Honorius was only eight years old when he became co-emperor with his father and brother in 393 AD. After Theodosius’ death, he was the sole ruler on the Western throne under the regency of the general Stilicho. In the spring of 402 AD, Alaric invaded Italy and faced off against Stilicho in two battles.[ii] The first encounter was at Pollentia in northwestern Italy. Alaric’s army was decisively defeated by the Romans, who recovered most of the treasure the Goths had amassed during their plundering of Greece and captured Alaric’s wife and children. Stilicho offered truce terms to Alaric, which he declined. The second battle was fought in Verona in June. Again, Alaric was defeated, and again, Stilicho offered a truce. This time, however, Alaric wisely accepted and withdrew his forces from the Italian peninsula.[iii]

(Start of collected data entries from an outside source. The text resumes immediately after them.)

/-- SCRUB_LAP_WARN (R297). -/
def execScrubLapWarn (share : Share) (s : State) : Host.Outcome State Fault Refusal :=
  .next (
    let x := s.scrub share
    if x.warned || s.avFld share 0x704 0 0 = 0 then s
    else
      let s := s.passTo (x.lapStart + s.avFld share 0x704 31 16 * 3600000000000 + 1)
      (s.setScrub share { x with warned := true }).raiseLevel (Src.avenue ((s.servedBy share).getD share)) 0x09
        ((s.clock - x.lapStart) / 1000000000))

/-! ### Retirement -/

/-- The place in DRAM that MEM_RETIRE names (R304): bytes 14 to 19 of an error record. -/
structure Locator where
  ch : Nat
  sc : Nat
  rank : Nat
  bg : Nat
  ba : Nat
  row : Nat

/-- Read a locator. -/
def locatorOf (v : Nat) : Locator := ⟨bitsOf v 3 0, bitsOf v 4 4, bitsOf v 7 5, bitsOf v 10 8, bitsOf v 12 11, bitsOf v 32 16⟩

/-- The base address bit of a mapped field, set so that the field takes a value (R263). -/
def Regs.undo (g : Regs) (k la value : Nat) : Nat := if g.mapped k la = value % 2 then la else la + 2 ^ (8 + k)

/-- The physical line at a local address of a share (R18, R20): one of eight. -/
def Regs.lineAt (g : Regs) (share la : Nat) : Option Nat :=
  (((List.range 8).map fun h => la / 256 * 2048 + h * 256 + la % 256).find? fun pa => g.home pa == share).map (· / 64)

/-- The lines of a row (R262): 128 of them. -/
def State.rowLines (s : State) (x : Locator) : List Nat :=
  (List.range 128).filterMap fun i =>
    let la := i % 4 * 64 + i / 4 * 2 ^ 15 + x.rank * 2 ^ 20 + x.row * 2 ^ (20 + s.dram.geom.rk)
    let want := [x.ch % 2, x.sc, x.bg % 2, x.bg / 2 % 2, x.bg / 4 % 2, x.ba % 2, x.ba / 2 % 2]
    let la := (List.range 7).foldl (fun v k => s.regs.undo k v (want.getD k 0)) la
    s.regs.lineAt (x.ch / 2) la

/-- Split a leaf into leaves of the next smaller size, so that one 4 KiB page of it can move. (DEDUCED, log entry 52.) -/
def State.splitLeaf (s : State) (d first : Nat) (l : Leaf) : State :=
  let n := leafPages (l.size - 1)
  (List.range 512).foldl (fun s i => s.setLeaf d (first + i * n) { l with size := l.size - 1, addr := l.addr + i * n }) s

/-- Split the leaf that covers a frame, where it is larger than a page. -/
def State.splitOnce (s : State) (f : Nat) : State :=
  match s.maps.ownerOf f with
  | some (d, first, l) => if l.size = 0 then s else s.splitLeaf d first l
  | none => s

/-- Make the page of a frame a leaf of its own. -/
def State.isolate (s : State) (f : Nat) : State := (s.splitOnce f).splitOnce f

/-- What retiring a page moves: nothing, a District page, or a copy page. -/
inductive Move where
  | page (d page old new : Nat)
  | copy (old new : Nat)
  deriving DecidableEq, Repr

/-- Take a new frame of the same colour for each frame that holds a page (R304); `none` where there is no free page of a colour. (DEDUCED,
log entry 52.) -/
def State.planMoves (s : State) : List Nat → Option (State × List Move)
  | [] => some (s, [])
  | f :: t =>
    let colour := s.regs.colour (f * 4096)
    match s.maps.ownerOf f, s.ms.copies.get f with
    | some (d, first, l), _ =>
      match s.allocRun 1 colour l.strength with
      | none => none
      | some (new, s) => (s.planMoves t).map fun r => (r.1, Move.page d (first + (f - l.addr)) f new :: r.2)
    | none, some c =>
      match s.allocRun 1 colour c.strength with
      | none => none
      | some (new, s) => (s.planMoves t).map fun r => (r.1, Move.copy f new :: r.2)
    | none, none => s.planMoves t

/-- Move a copy page, and every Milestone map entry that names it (R304). -/
def State.moveCopy (s : State) (old new : Nat) : State :=
  let s := (s.copyFrame old new []).dropFrames old 1
  match s.ms.copies.get old with
  | none => s
  | some c => { s with ms := { s.ms with
      copies := (s.ms.copies.del old).put new c,
      maps := s.ms.maps.each fun _ e => if !e.absent && !e.flash && e.addr == old then { e with addr := new } else e } }

/-- Retire frames: their content moves, and they are never allocated again (R304). The command completes after the last move. (DEDUCED, log
entry 52.) -/
def State.retireFrames (s : State) (c : Cmd) (fs : List Nat) : State :=
  let s := fs.foldl (fun s f => s.isolate f) (s.keepFrames fs)
  match s.planMoves fs with
  | none => s.endWith c (Cs.refusedResource, 0)
  | some (s, ms) =>
    let kept := recOf c Cs.done 0 0
    let s := ms.foldl (fun (s : State) m => match m with
      | .copy old new => s.moveCopy old new
      | .page d p old new =>
        let x : Drain :=
          { cmd := c, district := d, first := p, last := p, window := none, needSearch := true, translated := false, stamp := s.coh.stamp,
            kept := kept, unmap := false, moves := [(old, new)], unbind := false }
        { s with maps := { s.maps with drains := s.maps.drains ++ [x] } }) s
    if ms.any fun m => match m with | .page _ _ _ _ => true | .copy _ _ => false then s
    else (s.logErr { s.errChan 8 15 with detail := c.d.p0 % 4, line := (fs.head?.getD 0) * 64 }).finish c kept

In 406, the Western Empire was facing a soldiers’ revolt in Britain and an invasion in Gaul from the combined militaries of the Vandals, Suevi, and Alans. Alaric saw this as another opportunity and prepared to invade Italy again the following year. The other crises strained Rome’s military capacity, and Stilicho was forced to pay Alaric four thousand pounds of gold to leave.[iv]

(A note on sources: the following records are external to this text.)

/-- FLASH_GROUP_DESTROY (R324). (DEDUCED, log entry 56.) -/
def execFlashGroupDestroy (c : Cmd) (s : State) : Host.Outcome State Fault Refusal :=
  .next (
    let k := bitsOf c.d.p0 3 0
    s.command c .g (chk ((s.group k).isNone || s.groupNamed k) Cs.refusedState) fun s =>
    let s := match (s.group k).bind (·.rebuild) with
      | some (_, _, x) => s.endWith x (Cs.aborted, 0)
      | none => s
    ({ s with flash := { s.flash with
        groups := s.flash.groups.del k,
        cells := s.flash.cells.filter fun e => locGroup (e.1 / 4096) != k,
        poison := s.flash.poison.only fun l _ => locGroup l != k,
        written := s.flash.written.filter fun l => locGroup l != k } }).done c 0)

/-- SSD_REPLACE: the rebuild onto a slot begins (R327). -/
def execSsdReplace (c : Cmd) (s : State) : Host.Outcome State Fault Refusal :=
  .next (
    let k := bitsOf c.d.p0 3 0
    let i := bitsOf c.d.p0 7 4
    let n := bitsOf c.d.p0 11 8
    let bad := match s.group k with
      | none => true
      | some g => g.up i || decide (g.members.length ≤ i) || g.rebuild.isSome
    s.command c .g (chk (bad || (s.ssd n).st != 6 || !(s.ssd n).usable || !(s.ssd n).linked || (s.memberOf n).isSome) Cs.refusedState) fun s =>
    match s.group k with
    | none => s
    | some g => s.setGroup k { g with
        members := g.members.set i ⟨n, false⟩, st := if g.st = 2 then 2 else 3,
        rebuild := some (i, g.metaPages, c) })

/-- The next allocated page of a group at or after one (R316, R327). -/
def Group.nextUsed (g : Group) (p : Nat) : Option Nat :=
  ((List.range (g.metaPages + g.nextPage - p)).map (p + ·)).find? fun q => !g.freed.contains q

/-- SSD_REBUILD_STEP: the next allocated locator is rebuilt; after the last one the member is in service (R327). -/
def execSsdRebuildStep (group : Nat) (s : State) : Host.Outcome State Fault Refusal :=
  .next (match s.group group with
    | none => s
    | some g => match g.rebuild with
      | none => s
      | some (i, p, c) => match g.nextUsed p with
        | some q => (s.setGroup group { g with rebuild := some (i, q + 1, c) }).tally 0x600118 1
        | none =>
          let g := { g with members := g.setMember i true, rebuild := none }
          let st := if g.isLost then 2 else if g.members.all (·.ok) then 0 else 1
          ((s.setGroup group { g with st := st }).raise Src.flash 0x01 (group + st * 16)).done c 0)

/-! ### Slot power -/

/-- Take a slot's enable and its reset away (R330). -/
def State.slotCut (s : State) (n : Nat) : State := (s.slotPin 0 n false).slotPin 1 n false

/-- A slot leaves a powered state for another; an inrush ends, and a member fails (R326, R328, R329). -/
def State.slotLeave (s : State) (n : Nat) (x : SsdSlot) : State :=
  let old := s.ssd n
  let s := if old.st = 3 then { s with flash := { s.flash with inrushEnd := s.clock } } else s
  let s := s.setSsd n { x with perst := true, linked := false, width := 0, rate := 0, pg := false, since := s.clock, resetAt := none }
  let s := if old.st = 3 ∨ old.st = 5 ∨ old.st = 6 then s.slotCut n else s
  if old.st = 6 then s.failMember n else s

/-- SLOT_POWER (R324, R328). -/
def execSlotPower (c : Cmd) (s : State) : Host.Outcome State Fault Refusal :=
  .next (
    let n := bitsOf c.d.p0 3 0
    let act := bitsOf c.d.p0 9 8
    let loses := match s.memberOf n with
      | none => false
      | some (k, i) => ((s.group k).map fun g => g.up i &&
          ({ g with members := g.setMember i false } : Group).isLost).getD false
    s.command c .g (lowestOf [chk (act == 0 && loses) Cs.refusedState, chk (act == 3) Cs.refusedParam]) fun s =>
    let x := s.ssd n
    let s := if act = 0 then
        (if x.st = 0 ∨ x.st = 1 ∨ x.st = 7 then s.setSsd n { x with retry := false }
         else s.slotLeave n { x with st := 1, retry := false, retries := 0, first := false })
      else if act = 1 then
        (if x.st = 1 then s.setSsd n { x with st := 2, since := s.clock, retry := false, notBefore := s.clock } else s)
      else if x.st = 7 then s.setSsd n { x with st := if x.present then 1 else 0, since := s.clock, retries := 0 }
      else s
    s.done c (s.ssd n).st)

/-- SLOT_PRESENCE_CHANGE (R328). -/
def execSlotPresenceChange (slot : Slot) (present : Bool) (s : State) : Host.Outcome State Fault Refusal :=
  .next (
    let x := { s.ssd slot with present := present }
    if present then (s.setSsd slot x).slotArrive slot
    else if x.st = 0 then s.setSsd slot x
    else s.slotLeave slot { x with st := 0, retries := 0, retry := false, first := false, usable := false, lbas := 0 })

/-- SLOT_INRUSH_TURN: a waiting slot takes the turn, those that a droop paused first, then the lowest number, no earlier than `STAGGER` after the
last inrush ended (R329, R331). -/
def execSlotInrushTurn (s : State) : Host.Outcome State Fault Refusal :=
  .next (
    let s := s.passTo (s.flash.inrushEnd + s.regs.fld 0x600004 15 8 * 1000000)
    let waits := (List.range 16).filter fun n => (s.ssd n).st == 2 && decide ((s.ssd n).notBefore ≤ s.clock)
    let next := ((waits.filter fun n => (s.ssd n).first) ++ waits).head?
    match next with
    | none => s
    | some n =>
      if s.flash.droop || (List.range 16).any fun k => (s.ssd k).st == 3 then s
      else (s.setSsd n { s.ssd n with st := 3, since := s.clock, first := false }).slotPin 0 n true)

/-- SLOT_PG_ASSERT (R328, R329). -/
def execSlotPgAssert (slot : Slot) (s : State) : Host.Outcome State Fault Refusal :=
  .next (
    let x := s.ssd slot
    if x.st = 3 then
      let s := s.setSsd slot { x with st := 5, pg := true, since := s.clock }
      { s with flash := { s.flash with inrushEnd := s.clock } }
    else s.setSsd slot { x with pg := true })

Meanwhile, in the imperial court, a minister named Olympius persuaded Honorius that Stilicho was secretly conspiring to overthrow him. The young, submissive emperor arrested the general and ordered his execution. After the assassination, Olympius went on a purge, killing Stilicho’s family and any of the officials believed to have been loyal to him. Even the wives and children of Stilicho’s foederati—the foreign auxiliary forces under Rome’s control—did not escape the massacre. Infuriated by this betrayal, the foederati defected en masse to Alaric.[v] Olympius’ miscalculation left Rome without a standing army to defend the Italian peninsula for the remainder of its empire.[vi]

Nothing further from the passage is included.